#### TASK DESCRIPTION:
In the listing below, every line with the word "where" needs to be copied.
RECORDS PROVIDED: Begin
/-- The hidden state after an update that leaves the read pipeline, and OFF as it is. -/
def Hidden.sameRun (h k : Hidden) : Prop := k.rp = h.rp ∧ (k.tstate = h.tstate ∨ k.tstate.isOn)

/-- The surroundings after an update that leaves the memories and the executing thread. -/
def Env.sameMemory (e d : Env) : Prop :=
  d.phys = e.phys ∧ d.coreCode = e.coreCode ∧ d.coreData = e.coreData ∧ d.cur = e.cur

/-- What the threads share, the general registers and locks left. -/
def Shared.sameOwners (g k : Shared) : Prop :=
  k.d0 = g.d0 ∧ k.d1 = g.d1 ∧ k.a0 = g.a0 ∧ k.a1 = g.a1 ∧ k.lock1 = g.lock1 ∧ k.lock2 = g.lock2 ∧
    (g.hwtrig &&& 0x000F#16 = 0#16 → k.hwtrig &&& 0x000F#16 = 0#16)

/-- `P` survives every elementary update; register `r` of thread `t` may be written where `W t r` holds, and memory where `S` holds. -/
structure Closed (P : State → Prop) (W : Tid → Reg → Prop) (S : Prop) : Prop where
  pcs     : ∀ (s : State) (t : Tid) (v w : Word), P s → P (s.modU t fun u => { u with pc := v, pcx := w })
  setReg  : ∀ (s : State) (t : Tid) (r : Reg) (v : Word), W t r → P s → P (s.setReg t r v)
  ct      : ∀ (s : State) (t : Tid) (f : Ctrl → Ctrl), Ctrl.sameReserved (s.th t).ct (f (s.th t).ct) → P s →
    P (s.modCt t f)
  enable  : ∀ (s : State) (t : Tid) (b : Bool), (b = true → (s.th t).h.tstate ≠ .off) → P s →
    P (s.modCt t fun c => { c with enabled := b })
  tr      : ∀ (s : State) (t : Tid) (f : Trig → Trig),
    (bitOf (s.th t).tr.mask 2 = false → bitOf (f (s.th t).tr).mask 2 = false) → P s → P (s.modTr t f)
  mm      : ∀ (s : State) (t : Tid) (f : ThreadRegs → ThreadRegs), ((s.th t).mm.Ok → (f (s.th t).mm).Ok) → P s →
    P (s.modMm t f)
  hid     : ∀ (s : State) (t : Tid) (f : Hidden → Hidden), Hidden.sameRun (s.th t).h (f (s.th t).h) → P s → P (s.modH t f)
  hidAll  : ∀ (s : State) (f : Hidden → Hidden), (∀ h, Hidden.sameRun h (f h)) → P s →
    P { s with thr := s.thr.map fun (x : Thread) => { x with h := f x.h } }
  goOff   : ∀ (s : State) (t : Tid) (b : Bool), P s → P (s.goOff t b)
  goOn    : ∀ (s : State) (t : Tid) (x : TState), TState.isOn x → P s → P (s.modTh t fun y =>
    { y with ct := { y.ct with enabled := true, stopped := false }, h := { y.h with tstate := x } })
  shared  : ∀ (s : State) (f : Shared → Shared), Shared.sameOwners s.shared (f s.shared) → P s → P (s.modShared f)
  lock0   : ∀ (s : State) (t : Tid), P s →
    P (s.modShared fun x => { x with lock1 := giveUp x.lock1 t, lock2 := giveUp x.lock2 t })
  lock1   : ∀ (s : State) (t : Tid), freeFor s.shared.lock1 t = true → P s →
    P (s.modShared fun x => { x with lock1 := some t, lock2 := giveUp x.lock2 t })
  lock2   : ∀ (s : State) (t : Tid), (freeFor s.shared.lock1 t && freeFor s.shared.lock2 t) = true → P s →
    P (s.modShared fun x => { x with lock1 := some t, lock2 := some t })
  core    : ∀ (s : State) (f : CoreRegs → CoreRegs), (s.core.Ok → (f s.core).Ok) → P s → P (s.modCore f)
  env     : ∀ (s : State) (f : Env → Env), Env.sameMemory s.env (f s.env) → P s → P (s.modEnv f)
  mem     : S → ∀ (s : State) (f : Env → Env), (s.env.Ok → (f s.env).Ok) → (f s.env).cur = s.env.cur → P s →
    P (s.modEnv f)

/-- `P` survives a read pipeline that shrinks or stays within its depth. -/
def RpClosed (P : State → Prop) : Prop := ∀ (s : State) (t : Tid) (l : List RpEntry),
  l.length ≤ (s.th t).h.rp.length ∨ l.length ≤ s.cfg.readPipelineDepth → P s → P (s.setRp t l)

/-- A change of one thread depends on what it makes of that thread only. -/
theorem State.modTh_congr {s : State} {t : Tid} {f g : Thread → Thread} (e : f (s.th t) = g (s.th t)) :
    s.modTh t f = s.modTh t g := by
  have e' : f s.thr[t.val] = g s.thr[t.val] := e
  simp [State.modTh, e']

namespace Closed

variable {P : State → Prop} {W : Tid → Reg → Prop} {S : Prop} (h : Closed P W S)
include h

theorem setPc {s : State} (t : Tid) (v : Word) (hs : P s) : P (s.setPc t v) := by
  have e : s.setPc t v = s.modU t fun u => { u with pc := v, pcx := (s.th t).u.pcx } := by
    unfold State.setPc State.modU; exact State.modTh_congr rfl
  rw [e]; exact h.pcs _ _ _ _ hs

theorem setPcx {s : State} (t : Tid) (v : Word) (hs : P s) : P (s.setPcx t v) := by
  have e : s.setPcx t v = s.modU t fun u => { u with pc := (s.th t).u.pc, pcx := v } := by
    unfold State.setPcx State.modU; exact State.modTh_congr rfl
  rw [e]; exact h.pcs _ _ _ _ hs

theorem setStatus {s : State} {t : Tid} {v : Word} (hv : v &&& 0xFF00F8E0#32 = s.status t &&& 0xFF00F8E0#32) (hs : P s) :
    P (s.setStatus t v) := h.ct _ _ _ ⟨hv, rfl, rfl, rfl, rfl⟩ hs

theorem modEnv {s : State} {f : Env → Env} (hf : Env.sameMemory s.env (f s.env)) (hs : P s) : P (s.modEnv f) := h.env s f hf hs

/-! ### Triggers -/

theorem emit {s : State} (e : OutEvent) (hs : P s) : P (s.emit e) := h.env _ _ ⟨rfl, rfl, rfl, rfl⟩ hs

theorem deliver {s : State} (v : BitVec 4) (hs : P s) : P (s.deliver v) := by
  unfold State.deliver
  split
  · exact hs
  · split
    · exact h.emit _ hs
    · split
      · exact h.emit _ hs
      · refine h.shared _ _ ⟨rfl, rfl, rfl, rfl, rfl, rfl, fun hz => ?_⟩ hs
        rename_i h3
        have hv : ∀ v : BitVec 4, ¬ v.toNat < 4 → (1#16 <<< v.toNat) &&& 0x000F#16 = 0#16 := by decide
        exact low4_or (hv v h3) hz

theorem raiseMeta {s : State} {b : Nat} (hb : (1#32 <<< b) &&& 0xFFFC8888#32 = 0#32) (v : BitVec 4) (hs : P s) :
    P (s.raiseMeta b v) :=
  h.deliver _ (h.core _ _ (fun hc => { hc with hwstatmeta := (withBit_and hb).trans hc.hwstatmeta }) hs)

theorem raiseThreadTrigger {s : State} (t : Tid) (hs : P s) : P (s.raiseThreadTrigger t) := by
  have hi : ∀ t : Tid, (1#32 <<< (4 * t.val + 1)) &&& 0xFFFC8888#32 = 0#32 := by decide
  have hb : ∀ t : Tid, (1#32 <<< (4 * t.val)) &&& 0xFFFC8888#32 = 0#32 := by decide
  unfold State.raiseThreadTrigger
  split
  · exact h.raiseMeta (hi t) _ hs
  · exact h.raiseMeta (hb t) _ hs

theorem raisePageTrigger {s : State} (t : Tid) (hs : P s) : P (s.raisePageTrigger t) := by
  have hp : ∀ t : Tid, (1#32 <<< (4 * t.val + 2)) &&& 0xFFFC8888#32 = 0#32 := by decide
  exact h.raiseMeta (hp t) _ hs

theorem takeKick {s : State} (t : Tid) (l : Level) (hs : P s) : P (s.takeKick t l) := by
  refine h.tr _ _ _ (fun hm => ?_) hs
  cases l <;> exact hm

theorem setIrqEnc {s : State} (t : Tid) (n : Nat) (hs : P s) : P (s.setIrqEnc t n) :=
  h.ct _ _ _ ⟨rfl, rfl, rfl, withBits_and (by decide), rfl⟩ hs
RECORDS PROVIDED: End
#### SOLUTION TO THE EXERCISE:
/-- `P` survives every elementary update; register `r` of thread `t` may be written where `W t r` holds, and memory where `S` holds. -/
structure Closed (P : State → Prop) (W : Tid → Reg → Prop) (S : Prop) : Prop where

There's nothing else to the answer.